I was part of a movement that protested the egregious law against unlocking phones. The Obama administration sided with us. It can do more to protect property rights in the digital age.
On January 26 this year, the Librarian of Congress declared that unlocking a cell phone to make it available on other carriers was illegal under the Digital Millennium Copyright Act (DMCA) of 1998.
The ruling was flawed in three major ways. First, it violated the property rights of phone owners (it is, after all, your phone, and you should do what you want with it). Second, it protected the interest and profits of a handful of large telecom companies over smaller competitors. Third, it created higher barriers to entry for new telecom companies, which could lead to less innovation.
Entrepreneur Sina Khanifar and I have advocated in The Atlantic and across the Web that this absurd ruling must be overturned, sparking a White House petition, written by Sina, to legalize unlocking. On February 21, 2013, we hit the 100,000-signature threshold to force the White House to provide a formal response.
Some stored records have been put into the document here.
-- ==== Sys2Proof/Word.lean ====
section
/-! DEFINITION. The bit vectors of the block: what spec/ treats as bits, and nothing else. Irq ids, context
indices, bitmap word indices, addresses and widths are natural numbers (00_scope.md R5). -/

namespace Sys2Proof

/-- `u32` of 00_scope.md R5, R6: priorities, thresholds, claim cells and bitmap words. Always unsigned. -/
abbrev Word := BitVec 32

/-- One flag for each irq id `0 .. MAX_IRQ`, flag `irq` at bit `irq` (10_state.md R12, R15: "bitset over IRQ
space"). The 32-bit word view of it is computed (Machine/Flags.lean). -/
abbrev IrqSet := BitVec 512

/-- The 24-bit selector word of 30_encoding.md R51. -/
abbrev Selector := BitVec 24

/-- A byte offset inside the window as the selector word holds it, `sel[21:0]` (30_encoding.md R51). -/
abbrev Offset := BitVec 22

/-- A byte that holds the 5-bit operation code of 30_encoding.md R62. -/
abbrev OpByte := BitVec 8

end Sys2Proof
end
Today, the White House came out in favor of cellphone unlocking:
"The White House agrees with the 114,000+ of you who believe that consumers should be able to unlock their cell phones without risking criminal or other penalties. In fact, we believe the same principle should also apply to tablets, which are increasingly similar to smart phones. And if you have paid for your mobile device, and aren't bound by a service agreement or other obligation, you should be able to use it on another network. It's common sense, crucial for protecting consumer choice, and important for ensuring we continue to have the vibrant, competitive wireless market that delivers innovative products and solid service to meet consumers' needs. This is particularly important for secondhand or other mobile devices that you might buy or receive as a gift, and want to activate on the wireless network that meets your needs -- even if it isn't the one on which the device was first activated. All consumers deserve that flexibility."
The White House says it will support narrow legislative fixes to solve this problem, but this is merely an interim step. A more permanent solution could ensure consumer rights, protect small businesses, and foster innovation.
The DMCA was passed three years before the iPod, six years before Google Books and nine years before the Kindle. Technology moves quickly, and it's not surprising that the law is now antiquated. But because of the draconian terms of the statute, the effect of being antiquated is not merely a poor bill; rather, it restricts entire classes of technology, such as consumer-unlocked cellphones (after contract has expired) that could spur competition in the wireless device and services market. Consumer groups and affected companies must fight for exemptions every three years by petitioning the Librarian of Congress to exempt seemingly ordinary technologies from the DMCA's list of criminal activities.
First, the White House should propose legislation to permanently legalize jail breaking, unlocking, accessibility technology for people with disabilities, backing up movies, and computer science research.
Second, the White House should announce a new commission to present recommendations to replace the triennial review process and to ensure that technologies are not banned unless there are overwhelming and compelling governmental interests. The commission should be extremely skeptical of banning any technology -- especially outside of the context of weapons. Additionally, the recommendations should include that DMCA circumvention provisions do not apply to circumvention without a "nexus" to copyright infringement. The White House should then champion legislation to enact these recommendations. If we are to determine that any forms of technology should constitute contraband, that process must be transparent and accessible for the general public.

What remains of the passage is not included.